*Instructions for the task:* Below are some records. Reproduce them exactly from their first line through the line with "s.poison := rfl", inclusive.

....

@[simp] theorem State.modThread_clock (s : State) (crew lane : Nat) (f : Thread → Thread) : (s.modThread crew lane f).clock = s.clock := rfl
@[simp] theorem State.modThread_unit (s : State) (crew lane : Nat) (f : Thread → Thread) : (s.modThread crew lane f).unit = s.unit := rfl
@[simp] theorem State.modThread_pkg (s : State) (crew lane : Nat) (f : Thread → Thread) : (s.modThread crew lane f).pkg = s.pkg := rfl
@[simp] theorem State.modThread_mem (s : State) (crew lane : Nat) (f : Thread → Thread) : (s.modThread crew lane f).mem = s.mem := rfl
@[simp] theorem State.modThread_tags (s : State) (crew lane : Nat) (f : Thread → Thread) : (s.modThread crew lane f).tags = s.tags := rfl
@[simp] theorem State.modThread_poison (s : State) (crew lane : Nat) (f : Thread → Thread) : (s.modThread crew lane f).poison = s.poison := rfl
@[simp] theorem State.modThread_full (s : State) (crew lane : Nat) (f : Thread → Thread) : (s.modThread crew lane f).full = s.full := rfl
@[simp] theorem State.modThread_filling (s : State) (crew lane : Nat) (f : Thread → Thread) : (s.modThread crew lane f).filling = s.filling := rfl
@[simp] theorem State.modThread_slabs (s : State) (crew lane : Nat) (f : Thread → Thread) : (s.modThread crew lane f).slabs = s.slabs := rfl
@[simp] theorem State.modThread_stage (s : State) (crew lane : Nat) (f : Thread → Thread) : (s.modThread crew lane f).stage = s.stage := rfl
@[simp] theorem State.modThread_crews (s : State) (crew lane : Nat) (f : Thread → Thread) : (s.modThread crew lane f).crews = s.crews := rfl
@[simp] theorem State.modThread_remains (s : State) (crew lane : Nat) (f : Thread → Thread) : (s.modThread crew lane f).remains = s.remains := rfl
@[simp] theorem State.modThread_groups (s : State) (crew lane : Nat) (f : Thread → Thread) : (s.modThread crew lane f).groups = s.groups := rfl
@[simp] theorem State.modThread_gangs (s : State) (crew lane : Nat) (f : Thread → Thread) : (s.modThread crew lane f).gangs = s.gangs := rfl
@[simp] theorem State.modThread_nextGang (s : State) (crew lane : Nat) (f : Thread → Thread) : (s.modThread crew lane f).nextGang = s.nextGang := rfl
@[simp] theorem State.modThread_cores (s : State) (crew lane : Nat) (f : Thread → Thread) : (s.modThread crew lane f).cores = s.cores := rfl
@[simp] theorem State.modThread_clusters (s : State) (crew lane : Nat) (f : Thread → Thread) : (s.modThread crew lane f).clusters = s.clusters := rfl
@[simp] theorem State.modThread_gens (s : State) (crew lane : Nat) (f : Thread → Thread) : (s.modThread crew lane f).gens = s.gens := rfl
@[simp] theorem State.modThread_freed (s : State) (crew lane : Nat) (f : Thread → Thread) : (s.modThread crew lane f).freed = s.freed := rfl
@[simp] theorem State.modThread_nextName (s : State) (crew lane : Nat) (f : Thread → Thread) : (s.modThread crew lane f).nextName = s.nextName := rfl
@[simp] theorem State.modThread_sharing (s : State) (crew lane : Nat) (f : Thread → Thread) : (s.modThread crew lane f).sharing = s.sharing := rfl
@[simp] theorem State.modThread_turn (s : State) (crew lane : Nat) (f : Thread → Thread) : (s.modThread crew lane f).turn = s.turn := rfl
@[simp] theorem State.modThread_stamp (s : State) (crew lane : Nat) (f : Thread → Thread) : (s.modThread crew lane f).stamp = s.stamp := rfl
@[simp] theorem State.modThread_benches (s : State) (crew lane : Nat) (f : Thread → Thread) : (s.modThread crew lane f).benches = s.benches := rfl
@[simp] theorem State.modThread_hbmStacks (s : State) (crew lane : Nat) (f : Thread → Thread) : (s.modThread crew lane f).hbmStacks = s.hbmStacks := rfl
@[simp] theorem State.modThread_benchLaunches (s : State) (crew lane : Nat) (f : Thread → Thread) : (s.modThread crew lane f).benchLaunches = s.benchLaunches := rfl
@[simp] theorem State.modThread_windows (s : State) (crew lane : Nat) (f : Thread → Thread) : (s.modThread crew lane f).windows = s.windows := rfl
@[simp] theorem State.modThread_writers (s : State) (crew lane : Nat) (f : Thread → Thread) : (s.modThread crew lane f).writers = s.writers := rfl
@[simp] theorem State.modThread_drains (s : State) (crew lane : Nat) (f : Thread → Thread) : (s.modThread crew lane f).drains = s.drains := rfl
@[simp] theorem State.modThread_epoch (s : State) (crew lane : Nat) (f : Thread → Thread) : (s.modThread crew lane f).epoch = s.epoch := rfl
@[simp] theorem State.modThread_column (s : State) (crew lane : Nat) (f : Thread → Thread) : (s.modThread crew lane f).column = s.column := rfl
@[simp] theorem State.modThread_dir (s : State) (crew lane : Nat) (f : Thread → Thread) : (s.modThread crew lane f).dir = s.dir := rfl
@[simp] theorem State.modThread_floor (s : State) (crew lane : Nat) (f : Thread → Thread) : (s.modThread crew lane f).floor = s.floor := rfl
@[simp] theorem State.modThread_trans (s : State) (crew lane : Nat) (f : Thread → Thread) : (s.modThread crew lane f).trans = s.trans := rfl
@[simp] theorem State.modThread_deferred (s : State) (crew lane : Nat) (f : Thread → Thread) : (s.modThread crew lane f).deferred = s.deferred := rfl
@[simp] theorem State.modThread_copies (s : State) (crew lane : Nat) (f : Thread → Thread) : (s.modThread crew lane f).copies = s.copies := rfl
@[simp] theorem State.modThread_pendingReq (s : State) (crew lane : Nat) (f : Thread → Thread) : (s.modThread crew lane f).pendingReq = s.pendingReq := rfl
@[simp] theorem State.modThread_agentWaits (s : State) (crew lane : Nat) (f : Thread → Thread) : (s.modThread crew lane f).agentWaits = s.agentWaits := rfl
@[simp] theorem State.modThread_handled (s : State) (crew lane : Nat) (f : Thread → Thread) : (s.modThread crew lane f).handled = s.handled := rfl
@[simp] theorem State.modThread_msgs (s : State) (crew lane : Nat) (f : Thread → Thread) : (s.modThread crew lane f).msgs = s.msgs := rfl
@[simp] theorem State.modThread_slots (s : State) (crew lane : Nat) (f : Thread → Thread) : (s.modThread crew lane f).slots = s.slots := rfl
@[simp] theorem State.modThread_ranges (s : State) (crew lane : Nat) (f : Thread → Thread) : (s.modThread crew lane f).ranges = s.ranges := rfl
@[simp] theorem State.modThread_lostAgents (s : State) (crew lane : Nat) (f : Thread → Thread) : (s.modThread crew lane f).lostAgents = s.lostAgents := rfl
@[simp] theorem State.modThread_agentTime (s : State) (crew lane : Nat) (f : Thread → Thread) : (s.modThread crew lane f).agentTime = s.agentTime := rfl
@[simp] theorem State.modThread_cxlHeld (s : State) (crew lane : Nat) (f : Thread → Thread) : (s.modThread crew lane f).cxlHeld = s.cxlHeld := rfl
@[simp] theorem State.modThread_stageTime (s : State) (crew lane : Nat) (f : Thread → Thread) : (s.modThread crew lane f).stageTime = s.stageTime := rfl
@[simp] theorem State.modThread_slabTime (s : State) (crew lane : Nat) (f : Thread → Thread) : (s.modThread crew lane f).slabTime = s.slabTime := rfl
@[simp] theorem State.modThread_touched (s : State) (crew lane : Nat) (f : Thread → Thread) : (s.modThread crew lane f).touched = s.touched := rfl
@[simp] theorem State.modThread_contexts (s : State) (crew lane : Nat) (f : Thread → Thread) : (s.modThread crew lane f).contexts = s.contexts := rfl
@[simp] theorem State.modThread_queues (s : State) (crew lane : Nat) (f : Thread → Thread) : (s.modThread crew lane f).queues = s.queues := rfl
@[simp] theorem State.modThread_launches (s : State) (crew lane : Nat) (f : Thread → Thread) : (s.modThread crew lane f).launches = s.launches := rfl
@[simp] theorem State.modThread_pending (s : State) (crew lane : Nat) (f : Thread → Thread) : (s.modThread crew lane f).pending = s.pending := rfl
@[simp] theorem State.modThread_nextOrder (s : State) (crew lane : Nat) (f : Thread → Thread) : (s.modThread crew lane f).nextOrder = s.nextOrder := rfl
@[simp] theorem State.modThread_headUnit (s : State) (crew lane : Nat) (f : Thread → Thread) : (s.modThread crew lane f).headUnit = s.headUnit := rfl
@[simp] theorem State.modThread_declared (s : State) (crew lane : Nat) (f : Thread → Thread) : (s.modThread crew lane f).declared = s.declared := rfl
@[simp] theorem State.modThread_gangLaunches (s : State) (crew lane : Nat) (f : Thread → Thread) : (s.modThread crew lane f).gangLaunches = s.gangLaunches := rfl
@[simp] theorem State.modThread_reservations (s : State) (crew lane : Nat) (f : Thread → Thread) : (s.modThread crew lane f).reservations = s.reservations := rfl
@[simp] theorem State.modThread_pageFills (s : State) (crew lane : Nat) (f : Thread → Thread) : (s.modThread crew lane f).pageFills = s.pageFills := rfl
@[simp] theorem State.modThread_skippedOrs (s : State) (crew lane : Nat) (f : Thread → Thread) : (s.modThread crew lane f).skippedOrs = s.skippedOrs := rfl
@[simp] theorem State.modThread_sent (s : State) (crew lane : Nat) (f : Thread → Thread) : (s.modThread crew lane f).sent = s.sent := rfl
@[simp] theorem State.modThread_kept (s : State) (crew lane : Nat) (f : Thread → Thread) : (s.modThread crew lane f).kept = s.kept := rfl
@[simp] theorem State.modThread_tagFree (s : State) (crew lane : Nat) (f : Thread → Thread) : (s.modThread crew lane f).tagFree = s.tagFree := rfl
@[simp] theorem State.modThread_ports (s : State) (crew lane : Nat) (f : Thread → Thread) : (s.modThread crew lane f).ports = s.ports := rfl
@[simp] theorem State.modThread_peerDown (s : State) (crew lane : Nat) (f : Thread → Thread) : (s.modThread crew lane f).peerDown = s.peerDown := rfl
@[simp] theorem State.modThread_served (s : State) (crew lane : Nat) (f : Thread → Thread) : (s.modThread crew lane f).served = s.served := rfl
@[simp] theorem State.modThread_putQueue (s : State) (crew lane : Nat) (f : Thread → Thread) : (s.modThread crew lane f).putQueue = s.putQueue := rfl
@[simp] theorem State.modThread_outbox (s : State) (crew lane : Nat) (f : Thread → Thread) : (s.modThread crew lane f).outbox = s.outbox := rfl
@[simp] theorem State.modThread_mstatus (s : State) (crew lane : Nat) (f : Thread → Thread) : (s.modThread crew lane f).mstatus = s.mstatus := rfl
@[simp] theorem State.modThread_bootctl (s : State) (crew lane : Nat) (f : Thread → Thread) : (s.modThread crew lane f).bootctl = s.bootctl := rfl
@[simp] theorem State.modThread_q0desc (s : State) (crew lane : Nat) (f : Thread → Thread) : (s.modThread crew lane f).q0desc = s.q0desc := rfl
@[simp] theorem State.modThread_patchaddr (s : State) (crew lane : Nat) (f : Thread → Thread) : (s.modThread crew lane f).patchaddr = s.patchaddr := rfl
@[simp] theorem State.modThread_attNonce (s : State) (crew lane : Nat) (f : Thread → Thread) : (s.modThread crew lane f).attNonce = s.attNonce := rfl
@[simp] theorem State.modThread_attAddr (s : State) (crew lane : Nat) (f : Thread → Thread) : (s.modThread crew lane f).attAddr = s.attAddr := rfl
@[simp] theorem State.modThread_attBusy (s : State) (crew lane : Nat) (f : Thread → Thread) : (s.modThread crew lane f).attBusy = s.attBusy := rfl
@[simp] theorem State.modThread_power (s : State) (crew lane : Nat) (f : Thread → Thread) : (s.modThread crew lane f).power = s.power := rfl
@[simp] theorem State.modThread_therm (s : State) (crew lane : Nat) (f : Thread → Thread) : (s.modThread crew lane f).therm = s.therm := rfl
@[simp] theorem State.modThread_hot (s : State) (crew lane : Nat) (f : Thread → Thread) : (s.modThread crew lane f).hot = s.hot := rfl
@[simp] theorem State.modThread_cap8 (s : State) (crew lane : Nat) (f : Thread → Thread) : (s.modThread crew lane f).cap8 = s.cap8 := rfl
@[simp] theorem State.modThread_dead (s : State) (crew lane : Nat) (f : Thread → Thread) : (s.modThread crew lane f).dead = s.dead := rfl
@[simp] theorem State.modThread_q0block (s : State) (crew lane : Nat) (f : Thread → Thread) : (s.modThread crew lane f).q0block = s.q0block := rfl
@[simp] theorem State.modThread_elog (s : State) (crew lane : Nat) (f : Thread → Thread) : (s.modThread crew lane f).elog = s.elog := rfl
@[simp] theorem State.modThread_elogDepth (s : State) (crew lane : Nat) (f : Thread → Thread) : (s.modThread crew lane f).elogDepth = s.elogDepth := rfl
@[simp] theorem State.modThread_lwatch (s : State) (crew lane : Nat) (f : Thread → Thread) : (s.modThread crew lane f).lwatch = s.lwatch := rfl
@[simp] theorem State.modThread_saveArea (s : State) (crew lane : Nat) (f : Thread → Thread) : (s.modThread crew lane f).saveArea = s.saveArea := rfl
@[simp] theorem State.modThread_saveSize (s : State) (crew lane : Nat) (f : Thread → Thread) : (s.modThread crew lane f).saveSize = s.saveSize := rfl
@[simp] theorem State.modThread_errSeq (s : State) (crew lane : Nat) (f : Thread → Thread) : (s.modThread crew lane f).errSeq = s.errSeq := rfl
@[simp] theorem State.modThread_corrections (s : State) (crew lane : Nat) (f : Thread → Thread) : (s.modThread crew lane f).corrections = s.corrections := rfl
@[simp] theorem State.modThread_patchVersion (s : State) (crew lane : Nat) (f : Thread → Thread) : (s.modThread crew lane f).patchVersion = s.patchVersion := rfl
@[simp] theorem State.modThread_patchHash (s : State) (crew lane : Nat) (f : Thread → Thread) : (s.modThread crew lane f).patchHash = s.patchHash := rfl
@[simp] theorem State.modThread_booted (s : State) (crew lane : Nat) (f : Thread → Thread) : (s.modThread crew lane f).booted = s.booted := rfl
@[simp] theorem State.modThread_inputs (s : State) (crew lane : Nat) (f : Thread → Thread) : (s.modThread crew lane f).inputs = s.inputs := rfl
@[simp] theorem State.modThread_agenda (s : State) (crew lane : Nat) (f : Thread → Thread) : (s.modThread crew lane f).agenda = s.agenda := rfl
@[simp] theorem State.modThread_free (s : State) (crew lane : Nat) (f : Thread → Thread) : (s.modThread crew lane f).free = s.free := rfl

....

*Reply:*
@[simp] theorem State.modThread_clock (s : State) (crew lane : Nat) (f : Thread → Thread) : (s.modThread crew lane f).clock = s.clock := rfl
@[simp] theorem State.modThread_unit (s : State) (crew lane : Nat) (f : Thread → Thread) : (s.modThread crew lane f).unit = s.unit := rfl
@[simp] theorem State.modThread_pkg (s : State) (crew lane : Nat) (f : Thread → Thread) : (s.modThread crew lane f).pkg = s.pkg := rfl
@[simp] theorem State.modThread_mem (s : State) (crew lane : Nat) (f : Thread → Thread) : (s.modThread crew lane f).mem = s.mem := rfl
@[simp] theorem State.modThread_tags (s : State) (crew lane : Nat) (f : Thread → Thread) : (s.modThread crew lane f).tags = s.tags := rfl
@[simp] theorem State.modThread_poison (s : State) (crew lane : Nat) (f : Thread → Thread) : (s.modThread crew lane f).poison = s.poison := rfl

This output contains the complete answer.